Suggestions for general strategies/techniques (other than specific tools) are also appreciated.
Edit: Note that we already use code coverage tools (Clover, IntelliJ), but these are of little help. Dead code still has unit tests, and shows up as covered. I guess an ideal tool would identify clusters of code which have very little other code depending on it, allowing for docues manual inspection.
An Eclipse plugin that works reasonably well is Unused Code Detector.
It processes an entire project, or a specific file and shows various unused/dead code methods, as well as suggesting visibility changes (i.e. a public method that could be protected or private).
CodePro was recently released by Google with the Eclipse project. It is free and highly effective. The plugin has a 'Find Dead Code' feature with one/many entry point(s). Works pretty well.
I would instrument the running system to keep logs of code usage, and then start inspecting code that is not used for months or years.
For example if you are interested in unused classes, all classes could be instrumented to log when instances are created. And then a small script could compare these logs against the complete list of classes to find unused classes.
Of course, if you go at the method level you should keep performance in mind. For example, the methods could only log their first use. I dont know how this is best done in Java. We have done this in Smalltalk, which is a dynamic language and thus allows for code modification at runtime. We instrument all methods with a logging call and uninstall the logging code after a method has been logged for the first time, thus after some time no more performance penalties occur. Maybe a similar thing can be done in Java with static boolean flags...
I'm suprised ProGuard hasn't been mentioned here. It's one of the most mature products around.
ProGuard is a free Java class file shrinker, optimizer, obfuscator,
and preverifier. It detects and removes unused classes, fields,
methods, and attributes. It optimizes bytecode and removes unused
instructions. It renames the remaining classes, fields, and methods
using short meaningless names.

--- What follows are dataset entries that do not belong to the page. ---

-- ==== Sys2Proof/Tests/Slice0.lean ====
section
/-! SUPPORT. Tests: the well-formedness smoke tests, one decoded word for every constructor, single steps with the results of
spec/95_test_vectors.md (the vector is named in each docstring), and a witness for the hypotheses of every
obligation. -/

namespace Sys2Proof.Tests

open Machine

-- Kernel evaluations wait for one another, each holding a thread of its own.
set_option Elab.async false

/-! ### Helpers -/

/-- The reset state with the other devices holding nothing at the next `k` observations, and an environment that does
nothing in its turns. -/
def held (k : Nat) : State :=
  { State.reset with envScript := List.replicate k ⟨true, true⟩, envActs := List.replicate 2000 [] }

/-- The same with the lines owned. -/
def owning (k : Nat) : State := { held k with sclMode := .odOut, sdaMode := .odOut }

/-- Owned, inside a frame: the clock latch 0 and the data latch `d`. -/
def inFrame (k : Nat) (d : Bool) : State := { owning k with sclOut := false, sdaOut := d }

/-- Does the outcome give a next state with a property? -/
def gives (o : Host.Outcome State Fault Refusal) (p : State → Bool) : Bool :=
  match o with
  | .next t => p t
  | _ => false

theorem gives_next {o : Host.Outcome State Fault Refusal} {p : State → Bool} (h : gives o p = true) :
    ∃ t, o = .next t ∧ p t = true := by
  unfold gives at h
  split at h
  · exact ⟨_, rfl, h⟩
  · cases h

/-- The parameters of the vectors (95_test_vectors.md, conventions). -/
def P0 : Params :=
  { quarterBitCycles := 1, expBase := 0x20, aliveTestMask := 0x10, pwmPeriod := 10, pwmBaseThresh := 2
    pwmPressedThresh := 8 }

/-- A command's body run from its begin to its end, for the procedures that take parameters. -/
def ended (i : Instr) (body : State → State) (s : State) : State := endCommand (body (beginCommand i s))

/-- One digit per `Q()`, four to a bit cell, as the vectors print a latch. -/
def cells (l : List (BitVec 4)) : List Bool := l.flatMap fun v => [3, 2, 1, 0].map v.getLsbD

/-- The clock and the data latch of the waveform between two states. -/
def clockWave (s t : State) : List Bool := (latchWave (traceSince s t)).map Prod.fst
def dataWave (s t : State) : List Bool := (latchWave (traceSince s t)).map Prod.snd

/-- The frames on the wires between two states: a ninth bit `false` is an acknowledgement. -/
def wireFrames (s t : State) : List FrameSymbol := frames (lineWave (traceSince s t))

/-- A byte and its ninth bit acknowledged, or not. -/
def A (v : Byte) : FrameSymbol := .byte v false
def N (v : Byte) : FrameSymbol := .byte v true

/-- Chip 2 of the vectors, at power-on values. -/
def chip22 : Chip := Chip.fresh 0x22 0xFF

/-! ### Well-formedness: an ill-formed term for each check -/

theorem test_wf_writebytes : (Instr.writebytes 0x22 256).wf = false := by decide
theorem test_wf_readbytes : (Instr.readbytes 0x22 256).wf = false := by decide
theorem test_wf_writethenread_write : (Instr.writethenread 0x22 256 1).wf = false := by decide
theorem test_wf_writethenread_read : (Instr.writethenread 0x22 1 256).wf = false := by decide
theorem test_wf_xread : (Instr.xread 256).wf = false := by decide
theorem test_wf_xwrite : (Instr.xwrite 256 0).wf = false := by decide
theorem test_wf_xconfig : (Instr.xconfig 256 0).wf = false := by decide
theorem test_wf_xsetinv : (Instr.xsetinv 256 0).wf = false := by decide
theorem test_wf_xgetinv : (Instr.xgetinv 256).wf = false := by decide
theorem test_wf_top : (Instr.writethenread 0x7F 255 255).wf = true := by decide

/-! ### Decoding: one word for every constructor, written out in the table of vectors V30 and in R84, R85 -/

def primitiveRows : List (Nat × Nat × Instr) :=
  [(32, 0x01000000, .qdelay), (32, 0x02000000, .construct), (32, 0x03000000, .destroy), (32, 0x04000000, .start),
   (32, 0x05000000, .stop), (32, 0x06000001, .wbit true), (32, 0x07000000, .rbit), (32, 0x080000A5, .wbyte 0xA5),
   (32, 0x09000001, .rbyte true)]

def transactionRows : List (Nat × Nat × Instr) :=
  [(32, 0x10220200, .writebytes 0x22 2), (32, 0x11220200, .readbytes 0x22 2),
   (32, 0x12220103, .writethenread 0x22 1 3), (32, 0x13220200, .readreg 0x22 0x02),
   (32, 0x14220379, .writereg 0x22 0x03 0x79)]

def expanderRows : List (Nat × Nat × Instr) :=
  [(32, 0x20020000, .xread 2), (32, 0x2102005A, .xwrite 2 0x5A), (32, 0x2202000F, .xconfig 2 0x0F),
   (32, 0x23020003, .xsetinv 2 0x03), (32, 0x24020000, .xgetinv 2)]

def panelRows : List (Nat × Nat × Instr) :=
  [(32, 0x30000000, .pinit), (32, 0x31000000, .pcheck), (32, 0x32000000, .pbuttons), (32, 0x33000000, .pknob),
   (32, 0x34000015, .pleds 0b10101), (32, 0x35000004, .pledtick 0b00100)]

def wireRows : List (Nat × Nat × Instr) :=
  [(8, 0x40, .wireAddrWrite 0x20), (8, 0x45, .wireAddrRead 0x22), (8, 0x00, .regInput), (8, 0x01, .regOutput),
   (8, 0x02, .regPolinv), (8, 0x03, .regConfig)]

def decodes (rows : List (Nat × Nat × Instr)) : Bool := rows.all fun r => decodeTableWord r.1 r.2.1 == some r.2.2

theorem test_decode_primitives : decodes primitiveRows = true := by decide
theorem test_decode_transactions : decodes transactionRows = true := by decide
theorem test_decode_expander : decodes expanderRows = true := by decide
theorem test_decode_panel : decodes panelRows = true := by decide
theorem test_decode_wire : decodes wireRows = true := by decide

/-- The encoder writes the same words. -/
theorem test_encode : (primitiveRows ++ transactionRows ++ expanderRows ++ panelRows ++ wireRows).all
    (fun r => tableEncoded r.1 r.2.1 == some (encode r.2.2)) = true := by decide

/-- Vectors V30: the nine illegal words, and two bytes that are no register pointer or lie at the edge (R84). -/
theorem test_decode_illegal : ([0x00000000, 0x02000001, 0x06000002, 0x10800000, 0x13220201, 0x20020100, 0x34000020,
    0x15000000, 0xFF000000].all fun w => decodeTableWord 32 w == none) = true := by decide

theorem test_decode_wire_edges : decodeWireByte .address 0xFE = .ok (.wireAddrWrite 0x7F) ∧
    decodeWireByte .address 0x01 = .ok (.wireAddrRead 0x00) ∧
    decodeWireByte .pointer 0x04 = .error (.noRegisterPointer 0x04) := ⟨rfl, rfl, rfl⟩

/-- Every row's word runs as the first instruction after reset. -/
theorem test_rows_run_first : ((primitiveRows ++ transactionRows ++ expanderRows ++ panelRows ++ wireRows).all
    fun r => gives (step (State.reset.withFetchWord r.1 r.2.1)) fun _ => true) = true := by decide +kernel

/-! ### Layer L0 -/

/-- V40.1. -/
theorem test_qdelay : gives (exec .qdelay State.reset) (fun t =>
    t.status == 0x00 && durationBetween State.reset t == 1 && t.sclOut && t.sdaOut) = true := by decide +kernel

/-- V40.6. -/
theorem test_qdelay_hangs : gives (exec .qdelay { owning 0 with envScript := [⟨false, true⟩] }) (fun t =>
    t.hung && t.busy && t.err == 0) = true := by decide +kernel

/-- V40.2. -/
theorem test_construct : gives (exec .construct State.reset) (fun t =>
    t.status == 0x02 && t.sclOut && t.sdaOut && durationBetween State.reset t == 0) = true := by decide +kernel

/-- V40.4. -/
theorem test_construct_refused : gives (exec .construct (owning 0)) (fun t => t.status == 0x32) = true := by
  decide +kernel

/-- V40.3. -/
theorem test_destroy : gives (exec .destroy (owning 0)) (fun t =>
    t.status == 0x00 && t.sclMode == .input && t.sdaMode == .input && t.sclOut && t.sdaOut) = true := by
  decide +kernel

/-- V40.5. -/
theorem test_destroy_refused : gives (exec .destroy State.reset) (fun t => t.status == 0x20) = true := by
  decide +kernel

/-! ### Layer L1, primitives -/

/-- V41.1. -/
theorem test_start : gives (exec .start (owning 4)) (fun t =>
    clockWave (owning 4) t == cells [0b1110] && dataWave (owning 4) t == cells [0b1100] && !t.sclOut && !t.sdaOut) =
    true := by decide +kernel

/-- V41.2: a repeated start. -/
theorem test_start_repeated : gives (exec .start (inFrame 4 true)) (fun t =>
    clockWave (inFrame 4 true) t == cells [0b0110] && dataWave (inFrame 4 true) t == cells [0b1100]) = true := by
  decide +kernel

/-- V41.4. -/
theorem test_stop : gives (exec .stop (inFrame 3 false)) (fun t =>
    clockWave (inFrame 3 false) t == [false, true, true] && dataWave (inFrame 3 false) t == [false, false, true] &&
    t.sclOut && t.sdaOut) = true := by decide +kernel

/-- V41.13, cause (c): the data line held low at the third `Q()`. -/
theorem test_stop_hangs : gives (exec .stop { inFrame 0 true with envScript := List.replicate 3 ⟨true, false⟩ }) (fun t =>
    t.hung && t.busy && t.err == 0 && t.upc == .at .stop 5) = true := by decide +kernel

/-- V41.5. -/
theorem test_wbit_zero : gives (exec (.wbit false) (inFrame 4 true)) (fun t =>
    clockWave (inFrame 4 true) t == cells [0b0100] && dataWave (inFrame 4 true) t == cells [0b0000] && !t.sdaOut) =
    true := by decide +kernel

/-- V41.6. -/
theorem test_wbit_one : gives (exec (.wbit true) (inFrame 4 false)) (fun t =>
    dataWave (inFrame 4 false) t == cells [0b1111] && t.sdaOut && !t.sclOut) = true := by decide +kernel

Finally, it preverifies the processed
code for Java 6 or for Java Micro Edition.
Some uses of ProGuard are:
Creating more compact code, for smaller code archives, faster transfer across networks, faster loading, and smaller memory
footprints.
Making programs and libraries harder to reverse-engineer.
Listing dead code, so it can be removed from the source code.
Retargeting and preverifying existing class files for Java 6 or higher, to take full advantage of their faster class loading.
Here example for list dead code: https://www.guardsquare.com/en/products/proguard/manual/examples#deadcode
One thing I've been known to do in Eclipse, on a single class, is change all of its methods to private and then see what complaints I get. For methods that are used, this will provoke errors, and I return them to the lowest access level I can. For methods that are unused, this will provoke warnings about unused methods, and those can then be deleted. And as a bonus, you often find some public methods that can and should be made private.
But it's very manual.
Use a test coverage tool to instrument your codebase, then run the application itself, not the tests.
Emma and Eclemma will give you nice reports of what percentage of what classes are run for any given run of the code.
We've started to use Find Bugs to help identify some of the funk in our codebase's target-rich environment for refactorings. I would also consider Structure 101 to identify spots in your codebase's architecture that are too complicated, so you know where the real swamps are.
In theory, you can't deterministically find unused code. Theres a mathematical proof of this (well, this is a special case of a more general theorem). If you're curious, look up the Halting Problem.
This can manifest itself in Java code in many ways:
Loading classes based on user input, config files, database entries, etc;
Loading external code;
Passing object trees to third party libraries;
etc.
That being said, I use IDEA IntelliJ as my IDE of choice and it has extensive analysis tools for findign dependencies between modules, unused methods, unused members, unused classes, etc. Its quite intelligent too like a private method that isn't called is tagged unused but a public method requires more extensive analysis.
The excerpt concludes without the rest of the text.